**REQUIREMENT**
For this exercise, reproduce the entries below exactly, but only from the line containing "47 32, e.cols⟩" through the line containing "in turn. -/", both included.

**RECORDS TO PROCESS**
= Beginning of Section =

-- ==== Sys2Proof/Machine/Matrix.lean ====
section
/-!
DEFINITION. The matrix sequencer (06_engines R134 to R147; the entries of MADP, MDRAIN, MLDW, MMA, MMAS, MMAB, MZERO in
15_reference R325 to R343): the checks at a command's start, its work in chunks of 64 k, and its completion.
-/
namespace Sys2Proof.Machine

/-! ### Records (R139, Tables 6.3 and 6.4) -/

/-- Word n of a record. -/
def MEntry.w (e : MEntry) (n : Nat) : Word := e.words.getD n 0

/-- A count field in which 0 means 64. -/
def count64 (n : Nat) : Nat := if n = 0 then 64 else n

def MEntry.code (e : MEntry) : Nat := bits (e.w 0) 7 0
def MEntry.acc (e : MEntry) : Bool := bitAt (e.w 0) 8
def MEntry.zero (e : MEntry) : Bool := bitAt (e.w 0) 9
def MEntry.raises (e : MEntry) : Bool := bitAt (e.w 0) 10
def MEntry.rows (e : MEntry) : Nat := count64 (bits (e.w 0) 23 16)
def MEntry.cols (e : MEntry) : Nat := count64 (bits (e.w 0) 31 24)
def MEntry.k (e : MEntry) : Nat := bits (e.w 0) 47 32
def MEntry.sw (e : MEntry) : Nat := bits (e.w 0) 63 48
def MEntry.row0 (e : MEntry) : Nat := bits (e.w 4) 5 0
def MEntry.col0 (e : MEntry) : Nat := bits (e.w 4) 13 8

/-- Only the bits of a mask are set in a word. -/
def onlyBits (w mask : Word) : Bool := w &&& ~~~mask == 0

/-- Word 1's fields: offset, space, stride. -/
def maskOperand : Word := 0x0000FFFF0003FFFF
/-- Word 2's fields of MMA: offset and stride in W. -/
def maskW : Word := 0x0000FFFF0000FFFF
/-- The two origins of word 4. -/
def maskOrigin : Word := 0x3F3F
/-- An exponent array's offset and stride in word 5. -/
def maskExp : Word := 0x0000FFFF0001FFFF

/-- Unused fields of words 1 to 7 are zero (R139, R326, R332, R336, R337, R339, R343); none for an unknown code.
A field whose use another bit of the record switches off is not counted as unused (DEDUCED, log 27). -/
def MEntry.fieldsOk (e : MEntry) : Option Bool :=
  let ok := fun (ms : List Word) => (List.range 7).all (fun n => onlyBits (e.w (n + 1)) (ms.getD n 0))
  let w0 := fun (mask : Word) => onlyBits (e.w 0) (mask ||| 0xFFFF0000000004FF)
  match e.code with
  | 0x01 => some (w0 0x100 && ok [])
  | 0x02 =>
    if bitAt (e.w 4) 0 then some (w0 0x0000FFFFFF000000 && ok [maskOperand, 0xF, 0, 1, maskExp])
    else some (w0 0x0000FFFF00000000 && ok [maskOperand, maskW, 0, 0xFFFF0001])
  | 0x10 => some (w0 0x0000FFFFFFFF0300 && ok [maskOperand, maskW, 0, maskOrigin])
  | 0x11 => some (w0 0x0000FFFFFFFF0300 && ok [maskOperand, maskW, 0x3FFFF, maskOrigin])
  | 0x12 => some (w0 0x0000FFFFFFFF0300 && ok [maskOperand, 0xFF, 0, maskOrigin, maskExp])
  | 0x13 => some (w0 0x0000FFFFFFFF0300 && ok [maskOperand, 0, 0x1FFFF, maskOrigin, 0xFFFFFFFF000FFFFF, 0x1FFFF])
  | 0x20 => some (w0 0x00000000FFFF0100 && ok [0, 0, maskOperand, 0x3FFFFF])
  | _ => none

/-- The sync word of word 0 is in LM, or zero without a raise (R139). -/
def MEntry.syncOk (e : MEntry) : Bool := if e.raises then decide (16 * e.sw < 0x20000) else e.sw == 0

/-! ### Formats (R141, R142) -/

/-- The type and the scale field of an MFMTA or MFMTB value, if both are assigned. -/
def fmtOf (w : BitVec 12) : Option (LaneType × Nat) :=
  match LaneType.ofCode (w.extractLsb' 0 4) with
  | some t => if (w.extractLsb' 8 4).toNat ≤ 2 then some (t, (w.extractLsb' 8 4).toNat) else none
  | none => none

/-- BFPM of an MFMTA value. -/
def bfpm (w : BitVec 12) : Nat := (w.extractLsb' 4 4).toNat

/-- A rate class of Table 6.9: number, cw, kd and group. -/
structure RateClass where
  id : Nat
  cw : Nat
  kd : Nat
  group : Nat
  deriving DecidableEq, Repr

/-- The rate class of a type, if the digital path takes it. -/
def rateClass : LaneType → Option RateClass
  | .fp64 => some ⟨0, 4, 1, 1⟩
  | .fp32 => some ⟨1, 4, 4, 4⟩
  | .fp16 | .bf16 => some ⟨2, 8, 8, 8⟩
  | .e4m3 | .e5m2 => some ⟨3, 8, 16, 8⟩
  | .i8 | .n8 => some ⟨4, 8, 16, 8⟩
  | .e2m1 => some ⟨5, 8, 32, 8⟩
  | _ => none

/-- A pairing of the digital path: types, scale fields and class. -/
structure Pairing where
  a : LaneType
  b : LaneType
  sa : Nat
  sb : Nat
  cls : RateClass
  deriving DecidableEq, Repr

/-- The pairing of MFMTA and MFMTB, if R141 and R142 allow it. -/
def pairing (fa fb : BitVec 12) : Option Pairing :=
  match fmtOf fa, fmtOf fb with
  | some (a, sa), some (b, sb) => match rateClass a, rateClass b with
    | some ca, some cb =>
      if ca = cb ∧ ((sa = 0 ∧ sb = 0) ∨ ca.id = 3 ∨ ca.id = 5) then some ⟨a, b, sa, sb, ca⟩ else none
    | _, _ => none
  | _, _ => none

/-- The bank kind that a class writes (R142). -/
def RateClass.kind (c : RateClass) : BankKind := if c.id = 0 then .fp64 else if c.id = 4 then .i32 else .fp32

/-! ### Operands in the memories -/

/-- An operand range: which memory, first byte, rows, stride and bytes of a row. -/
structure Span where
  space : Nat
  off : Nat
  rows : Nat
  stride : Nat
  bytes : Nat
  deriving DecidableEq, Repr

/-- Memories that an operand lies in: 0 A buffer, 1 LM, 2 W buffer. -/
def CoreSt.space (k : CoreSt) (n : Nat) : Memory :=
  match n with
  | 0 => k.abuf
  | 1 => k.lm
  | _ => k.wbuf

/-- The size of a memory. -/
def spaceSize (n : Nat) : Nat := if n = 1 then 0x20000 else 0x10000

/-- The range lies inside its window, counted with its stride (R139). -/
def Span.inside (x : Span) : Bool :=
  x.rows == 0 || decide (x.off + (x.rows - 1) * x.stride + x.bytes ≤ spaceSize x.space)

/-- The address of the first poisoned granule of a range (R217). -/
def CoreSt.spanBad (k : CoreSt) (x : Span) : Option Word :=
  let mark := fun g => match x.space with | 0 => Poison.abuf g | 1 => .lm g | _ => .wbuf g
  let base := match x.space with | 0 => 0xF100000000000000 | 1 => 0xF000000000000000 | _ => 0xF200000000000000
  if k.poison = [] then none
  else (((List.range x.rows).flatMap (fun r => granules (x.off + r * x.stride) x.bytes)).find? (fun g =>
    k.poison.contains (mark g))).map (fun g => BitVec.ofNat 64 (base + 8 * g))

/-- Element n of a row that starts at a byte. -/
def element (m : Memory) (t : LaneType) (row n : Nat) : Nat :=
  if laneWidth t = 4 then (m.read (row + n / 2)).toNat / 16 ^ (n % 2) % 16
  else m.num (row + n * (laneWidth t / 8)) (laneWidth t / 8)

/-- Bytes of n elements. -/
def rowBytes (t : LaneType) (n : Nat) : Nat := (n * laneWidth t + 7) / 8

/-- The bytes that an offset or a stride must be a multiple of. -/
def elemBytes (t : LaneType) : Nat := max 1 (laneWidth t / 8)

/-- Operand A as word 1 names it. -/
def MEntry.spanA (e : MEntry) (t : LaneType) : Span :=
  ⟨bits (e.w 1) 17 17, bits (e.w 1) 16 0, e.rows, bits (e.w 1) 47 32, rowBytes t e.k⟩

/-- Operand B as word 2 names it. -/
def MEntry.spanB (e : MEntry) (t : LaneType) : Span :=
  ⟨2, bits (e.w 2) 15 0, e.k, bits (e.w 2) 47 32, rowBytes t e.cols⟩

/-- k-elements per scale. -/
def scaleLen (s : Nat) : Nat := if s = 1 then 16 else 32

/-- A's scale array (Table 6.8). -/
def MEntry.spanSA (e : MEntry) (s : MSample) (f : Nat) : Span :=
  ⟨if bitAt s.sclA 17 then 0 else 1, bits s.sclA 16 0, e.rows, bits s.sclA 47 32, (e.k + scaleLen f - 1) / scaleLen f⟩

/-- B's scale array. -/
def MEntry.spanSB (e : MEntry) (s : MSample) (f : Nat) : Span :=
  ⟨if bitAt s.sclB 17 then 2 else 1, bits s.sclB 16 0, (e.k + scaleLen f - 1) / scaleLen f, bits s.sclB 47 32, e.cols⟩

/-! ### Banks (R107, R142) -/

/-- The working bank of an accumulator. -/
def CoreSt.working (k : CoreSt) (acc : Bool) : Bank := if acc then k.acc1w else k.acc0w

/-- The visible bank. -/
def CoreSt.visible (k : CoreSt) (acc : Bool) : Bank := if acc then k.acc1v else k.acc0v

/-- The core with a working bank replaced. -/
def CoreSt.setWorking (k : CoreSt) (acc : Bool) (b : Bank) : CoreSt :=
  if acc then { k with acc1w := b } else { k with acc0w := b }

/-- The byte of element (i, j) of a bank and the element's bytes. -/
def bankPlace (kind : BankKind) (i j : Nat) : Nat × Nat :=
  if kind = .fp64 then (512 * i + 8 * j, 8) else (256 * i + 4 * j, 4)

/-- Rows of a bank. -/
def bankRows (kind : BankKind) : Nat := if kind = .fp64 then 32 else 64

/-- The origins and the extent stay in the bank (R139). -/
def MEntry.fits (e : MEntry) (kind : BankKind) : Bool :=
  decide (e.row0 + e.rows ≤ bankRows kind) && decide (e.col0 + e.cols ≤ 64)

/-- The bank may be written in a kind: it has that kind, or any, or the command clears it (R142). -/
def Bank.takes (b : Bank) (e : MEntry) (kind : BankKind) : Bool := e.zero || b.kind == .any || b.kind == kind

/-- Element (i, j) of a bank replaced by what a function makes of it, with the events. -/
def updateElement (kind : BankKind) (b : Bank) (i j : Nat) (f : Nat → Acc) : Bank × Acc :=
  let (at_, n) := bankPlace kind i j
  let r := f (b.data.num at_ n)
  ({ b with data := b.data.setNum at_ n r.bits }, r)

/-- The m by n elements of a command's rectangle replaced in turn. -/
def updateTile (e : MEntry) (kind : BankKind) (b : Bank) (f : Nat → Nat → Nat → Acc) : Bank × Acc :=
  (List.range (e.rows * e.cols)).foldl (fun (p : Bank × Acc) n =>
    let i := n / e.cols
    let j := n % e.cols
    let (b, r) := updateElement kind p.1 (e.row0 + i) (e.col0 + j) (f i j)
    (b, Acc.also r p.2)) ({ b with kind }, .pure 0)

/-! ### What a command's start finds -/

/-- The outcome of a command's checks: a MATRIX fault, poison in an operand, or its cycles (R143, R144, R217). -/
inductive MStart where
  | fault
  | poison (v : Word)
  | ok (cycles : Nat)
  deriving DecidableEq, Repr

= End of Section =

**TASK ANSWER**
  ⟨if bitAt s.sclB 17 then 2 else 1, bits s.sclB 16 0, (e.k + scaleLen f - 1) / scaleLen f, bits s.sclB 47 32, e.cols⟩

/-! ### Banks (R107, R142) -/

/-- The working bank of an accumulator. -/
def CoreSt.working (k : CoreSt) (acc : Bool) : Bank := if acc then k.acc1w else k.acc0w

/-- The visible bank. -/
def CoreSt.visible (k : CoreSt) (acc : Bool) : Bank := if acc then k.acc1v else k.acc0v

/-- The core with a working bank replaced. -/
def CoreSt.setWorking (k : CoreSt) (acc : Bool) (b : Bank) : CoreSt :=
  if acc then { k with acc1w := b } else { k with acc0w := b }

/-- The byte of element (i, j) of a bank and the element's bytes. -/
def bankPlace (kind : BankKind) (i j : Nat) : Nat × Nat :=
  if kind = .fp64 then (512 * i + 8 * j, 8) else (256 * i + 4 * j, 4)

/-- Rows of a bank. -/
def bankRows (kind : BankKind) : Nat := if kind = .fp64 then 32 else 64

/-- The origins and the extent stay in the bank (R139). -/
def MEntry.fits (e : MEntry) (kind : BankKind) : Bool :=
  decide (e.row0 + e.rows ≤ bankRows kind) && decide (e.col0 + e.cols ≤ 64)

/-- The bank may be written in a kind: it has that kind, or any, or the command clears it (R142). -/
def Bank.takes (b : Bank) (e : MEntry) (kind : BankKind) : Bool := e.zero || b.kind == .any || b.kind == kind

/-- Element (i, j) of a bank replaced by what a function makes of it, with the events. -/
def updateElement (kind : BankKind) (b : Bank) (i j : Nat) (f : Nat → Acc) : Bank × Acc :=
  let (at_, n) := bankPlace kind i j
  let r := f (b.data.num at_ n)
  ({ b with data := b.data.setNum at_ n r.bits }, r)

/-- The m by n elements of a command's rectangle replaced in turn. -/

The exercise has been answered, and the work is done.